Stored items
——————————
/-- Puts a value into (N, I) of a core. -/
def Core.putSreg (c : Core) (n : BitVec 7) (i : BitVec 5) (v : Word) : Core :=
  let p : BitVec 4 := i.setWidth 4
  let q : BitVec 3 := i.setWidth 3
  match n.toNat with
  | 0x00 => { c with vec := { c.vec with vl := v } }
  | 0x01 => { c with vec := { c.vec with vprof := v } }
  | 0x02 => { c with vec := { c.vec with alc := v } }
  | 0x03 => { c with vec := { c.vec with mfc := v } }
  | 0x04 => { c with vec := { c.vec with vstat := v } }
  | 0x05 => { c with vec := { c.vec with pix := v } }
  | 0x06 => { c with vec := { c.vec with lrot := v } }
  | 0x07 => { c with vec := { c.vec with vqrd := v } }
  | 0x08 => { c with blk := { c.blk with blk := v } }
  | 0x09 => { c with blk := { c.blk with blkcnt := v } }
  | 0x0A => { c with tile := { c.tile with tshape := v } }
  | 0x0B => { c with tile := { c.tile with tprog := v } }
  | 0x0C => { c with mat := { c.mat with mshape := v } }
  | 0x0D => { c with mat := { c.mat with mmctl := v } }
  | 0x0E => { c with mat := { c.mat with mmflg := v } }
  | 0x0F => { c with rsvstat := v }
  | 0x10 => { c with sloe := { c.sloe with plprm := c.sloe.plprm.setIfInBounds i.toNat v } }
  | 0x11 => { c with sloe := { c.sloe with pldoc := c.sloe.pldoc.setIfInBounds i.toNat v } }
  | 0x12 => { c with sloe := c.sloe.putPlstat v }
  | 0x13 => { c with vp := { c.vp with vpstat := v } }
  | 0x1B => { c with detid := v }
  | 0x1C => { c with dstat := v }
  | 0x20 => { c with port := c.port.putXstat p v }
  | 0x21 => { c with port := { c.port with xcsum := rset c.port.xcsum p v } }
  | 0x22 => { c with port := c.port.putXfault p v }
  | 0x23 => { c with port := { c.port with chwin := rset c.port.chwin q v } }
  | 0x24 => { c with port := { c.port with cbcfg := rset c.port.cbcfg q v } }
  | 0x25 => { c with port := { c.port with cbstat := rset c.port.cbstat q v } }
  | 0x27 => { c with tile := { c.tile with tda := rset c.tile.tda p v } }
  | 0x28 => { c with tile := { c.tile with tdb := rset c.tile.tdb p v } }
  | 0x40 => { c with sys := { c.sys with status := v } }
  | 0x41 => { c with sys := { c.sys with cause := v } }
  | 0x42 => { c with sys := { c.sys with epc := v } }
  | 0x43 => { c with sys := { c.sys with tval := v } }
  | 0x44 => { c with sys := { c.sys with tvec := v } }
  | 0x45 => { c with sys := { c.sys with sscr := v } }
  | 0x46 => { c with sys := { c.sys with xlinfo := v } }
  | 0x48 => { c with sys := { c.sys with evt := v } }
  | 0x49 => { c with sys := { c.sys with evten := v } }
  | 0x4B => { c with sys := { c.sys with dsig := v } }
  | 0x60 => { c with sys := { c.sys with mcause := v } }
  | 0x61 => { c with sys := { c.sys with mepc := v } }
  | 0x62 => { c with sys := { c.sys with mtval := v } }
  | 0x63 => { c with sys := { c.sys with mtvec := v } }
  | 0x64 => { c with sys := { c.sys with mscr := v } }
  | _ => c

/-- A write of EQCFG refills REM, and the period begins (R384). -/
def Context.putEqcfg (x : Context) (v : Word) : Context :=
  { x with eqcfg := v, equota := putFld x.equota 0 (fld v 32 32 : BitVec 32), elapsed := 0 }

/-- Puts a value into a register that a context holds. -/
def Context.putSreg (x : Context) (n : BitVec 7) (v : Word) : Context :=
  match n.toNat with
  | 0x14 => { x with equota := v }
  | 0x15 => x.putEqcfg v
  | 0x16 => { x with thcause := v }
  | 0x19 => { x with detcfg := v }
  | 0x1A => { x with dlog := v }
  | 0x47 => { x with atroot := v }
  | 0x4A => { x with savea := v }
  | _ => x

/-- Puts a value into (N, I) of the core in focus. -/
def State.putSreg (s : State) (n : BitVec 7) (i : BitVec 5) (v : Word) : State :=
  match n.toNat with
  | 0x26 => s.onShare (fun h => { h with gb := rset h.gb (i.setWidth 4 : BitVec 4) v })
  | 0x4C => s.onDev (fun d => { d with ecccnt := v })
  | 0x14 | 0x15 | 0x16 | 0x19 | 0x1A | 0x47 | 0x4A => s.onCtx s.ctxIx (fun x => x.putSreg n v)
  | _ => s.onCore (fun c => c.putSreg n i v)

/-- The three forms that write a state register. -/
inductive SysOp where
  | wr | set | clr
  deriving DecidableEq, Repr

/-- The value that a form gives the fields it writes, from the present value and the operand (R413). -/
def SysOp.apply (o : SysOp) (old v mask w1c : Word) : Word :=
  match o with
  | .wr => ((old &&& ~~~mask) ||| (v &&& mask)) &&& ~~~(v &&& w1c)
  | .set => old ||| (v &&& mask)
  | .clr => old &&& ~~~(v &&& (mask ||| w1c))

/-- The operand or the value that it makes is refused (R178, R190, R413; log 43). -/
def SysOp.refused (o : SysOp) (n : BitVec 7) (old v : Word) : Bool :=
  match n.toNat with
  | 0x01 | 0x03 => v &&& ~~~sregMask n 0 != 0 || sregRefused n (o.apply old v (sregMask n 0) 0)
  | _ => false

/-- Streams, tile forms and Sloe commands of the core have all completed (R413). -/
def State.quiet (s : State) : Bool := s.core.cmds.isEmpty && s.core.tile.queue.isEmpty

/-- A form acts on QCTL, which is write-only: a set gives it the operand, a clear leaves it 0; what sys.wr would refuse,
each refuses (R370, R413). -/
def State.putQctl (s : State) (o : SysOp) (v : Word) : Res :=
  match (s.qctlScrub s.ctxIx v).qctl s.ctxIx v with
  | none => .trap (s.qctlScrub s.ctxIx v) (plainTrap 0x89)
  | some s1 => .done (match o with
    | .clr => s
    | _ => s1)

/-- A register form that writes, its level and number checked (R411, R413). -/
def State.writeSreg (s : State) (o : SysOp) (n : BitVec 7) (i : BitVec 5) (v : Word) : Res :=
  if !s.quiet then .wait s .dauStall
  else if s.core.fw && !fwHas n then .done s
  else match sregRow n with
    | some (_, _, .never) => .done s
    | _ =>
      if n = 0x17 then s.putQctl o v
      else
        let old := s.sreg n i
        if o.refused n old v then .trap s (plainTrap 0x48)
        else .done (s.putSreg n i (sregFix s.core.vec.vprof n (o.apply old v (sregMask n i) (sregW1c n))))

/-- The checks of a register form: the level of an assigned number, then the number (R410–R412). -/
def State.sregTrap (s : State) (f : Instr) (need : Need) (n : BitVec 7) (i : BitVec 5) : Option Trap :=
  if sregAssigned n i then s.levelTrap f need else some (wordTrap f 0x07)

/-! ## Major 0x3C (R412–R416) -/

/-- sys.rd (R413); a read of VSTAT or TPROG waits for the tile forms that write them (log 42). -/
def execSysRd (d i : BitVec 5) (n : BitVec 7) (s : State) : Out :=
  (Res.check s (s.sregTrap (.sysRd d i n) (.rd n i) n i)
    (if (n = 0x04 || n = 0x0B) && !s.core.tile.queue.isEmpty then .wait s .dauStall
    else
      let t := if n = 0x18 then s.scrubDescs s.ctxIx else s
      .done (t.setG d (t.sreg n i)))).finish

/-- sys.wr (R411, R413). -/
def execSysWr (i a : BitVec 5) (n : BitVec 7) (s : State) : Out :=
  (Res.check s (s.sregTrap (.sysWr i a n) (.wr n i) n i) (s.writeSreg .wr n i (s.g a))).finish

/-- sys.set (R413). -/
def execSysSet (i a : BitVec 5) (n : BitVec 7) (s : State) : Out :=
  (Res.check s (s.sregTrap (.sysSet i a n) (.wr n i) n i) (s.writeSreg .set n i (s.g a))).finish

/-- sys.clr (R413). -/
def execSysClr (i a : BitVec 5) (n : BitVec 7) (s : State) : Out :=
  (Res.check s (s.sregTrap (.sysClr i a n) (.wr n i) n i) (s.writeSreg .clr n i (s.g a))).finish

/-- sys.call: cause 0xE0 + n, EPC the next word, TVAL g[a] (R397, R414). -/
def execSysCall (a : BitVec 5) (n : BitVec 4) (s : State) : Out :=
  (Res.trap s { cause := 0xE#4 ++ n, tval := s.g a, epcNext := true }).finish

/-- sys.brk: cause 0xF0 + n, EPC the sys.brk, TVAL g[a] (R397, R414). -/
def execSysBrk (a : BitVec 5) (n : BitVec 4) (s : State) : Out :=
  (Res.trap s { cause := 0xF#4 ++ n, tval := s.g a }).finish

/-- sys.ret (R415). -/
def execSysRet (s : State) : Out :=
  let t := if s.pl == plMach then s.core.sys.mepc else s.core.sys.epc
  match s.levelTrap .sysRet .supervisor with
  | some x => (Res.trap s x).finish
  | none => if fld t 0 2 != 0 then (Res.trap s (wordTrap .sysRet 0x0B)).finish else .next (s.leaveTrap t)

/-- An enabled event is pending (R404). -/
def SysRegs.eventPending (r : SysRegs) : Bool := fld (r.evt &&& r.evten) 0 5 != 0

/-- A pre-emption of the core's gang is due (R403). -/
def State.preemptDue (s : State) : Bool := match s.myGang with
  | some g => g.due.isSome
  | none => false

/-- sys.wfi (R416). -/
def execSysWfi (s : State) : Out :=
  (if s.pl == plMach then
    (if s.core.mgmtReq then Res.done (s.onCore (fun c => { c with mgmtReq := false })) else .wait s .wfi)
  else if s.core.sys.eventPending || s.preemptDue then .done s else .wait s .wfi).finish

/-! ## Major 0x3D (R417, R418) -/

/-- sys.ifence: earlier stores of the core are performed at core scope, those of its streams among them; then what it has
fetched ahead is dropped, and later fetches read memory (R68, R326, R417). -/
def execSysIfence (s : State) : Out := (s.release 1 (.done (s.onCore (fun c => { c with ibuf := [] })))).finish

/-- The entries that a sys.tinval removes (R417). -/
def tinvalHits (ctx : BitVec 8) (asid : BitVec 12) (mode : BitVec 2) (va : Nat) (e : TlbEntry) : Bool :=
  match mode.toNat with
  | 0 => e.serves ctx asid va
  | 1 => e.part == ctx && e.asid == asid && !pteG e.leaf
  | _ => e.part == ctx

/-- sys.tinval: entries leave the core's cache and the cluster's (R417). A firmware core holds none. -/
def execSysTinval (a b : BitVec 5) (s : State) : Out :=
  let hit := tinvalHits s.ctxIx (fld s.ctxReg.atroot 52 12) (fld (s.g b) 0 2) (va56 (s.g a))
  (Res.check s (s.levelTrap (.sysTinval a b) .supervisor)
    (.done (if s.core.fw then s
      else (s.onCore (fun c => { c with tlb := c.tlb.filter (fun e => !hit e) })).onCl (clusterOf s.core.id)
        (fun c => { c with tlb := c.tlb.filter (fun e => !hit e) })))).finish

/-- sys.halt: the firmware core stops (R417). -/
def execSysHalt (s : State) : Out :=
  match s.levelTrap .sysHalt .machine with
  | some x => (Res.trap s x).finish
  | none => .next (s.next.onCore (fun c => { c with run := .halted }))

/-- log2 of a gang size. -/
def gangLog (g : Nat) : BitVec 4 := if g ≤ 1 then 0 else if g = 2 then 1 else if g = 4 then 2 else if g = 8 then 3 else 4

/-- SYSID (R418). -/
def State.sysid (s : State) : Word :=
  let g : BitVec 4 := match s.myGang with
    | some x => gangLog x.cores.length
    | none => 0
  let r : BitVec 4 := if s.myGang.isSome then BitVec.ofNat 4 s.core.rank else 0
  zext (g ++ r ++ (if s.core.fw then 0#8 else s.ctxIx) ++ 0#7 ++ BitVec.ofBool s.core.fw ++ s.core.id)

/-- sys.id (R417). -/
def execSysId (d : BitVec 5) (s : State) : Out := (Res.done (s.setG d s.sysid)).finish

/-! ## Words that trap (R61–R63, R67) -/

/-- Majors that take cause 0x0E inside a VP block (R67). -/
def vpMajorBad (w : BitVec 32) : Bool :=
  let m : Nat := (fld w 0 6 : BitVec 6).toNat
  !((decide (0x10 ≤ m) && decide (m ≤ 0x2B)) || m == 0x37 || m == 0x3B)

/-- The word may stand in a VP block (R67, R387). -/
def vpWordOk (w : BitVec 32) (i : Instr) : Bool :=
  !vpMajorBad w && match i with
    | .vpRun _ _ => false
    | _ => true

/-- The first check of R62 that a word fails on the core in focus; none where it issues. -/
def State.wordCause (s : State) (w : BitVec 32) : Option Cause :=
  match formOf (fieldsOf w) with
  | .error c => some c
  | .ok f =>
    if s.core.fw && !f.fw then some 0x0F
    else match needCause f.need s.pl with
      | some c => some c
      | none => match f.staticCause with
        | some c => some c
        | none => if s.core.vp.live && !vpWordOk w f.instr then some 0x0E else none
——————————
§ **Work to complete**
Lines from the first one above through the line containing "c.vec with alc" are to be retyped exactly, both included, and nothing more.

§ **Task response**
/-- Puts a value into (N, I) of a core. -/
def Core.putSreg (c : Core) (n : BitVec 7) (i : BitVec 5) (v : Word) : Core :=
  let p : BitVec 4 := i.setWidth 4
  let q : BitVec 3 := i.setWidth 3
  match n.toNat with
  | 0x00 => { c with vec := { c.vec with vl := v } }
  | 0x01 => { c with vec := { c.vec with vprof := v } }
  | 0x02 => { c with vec := { c.vec with alc := v } }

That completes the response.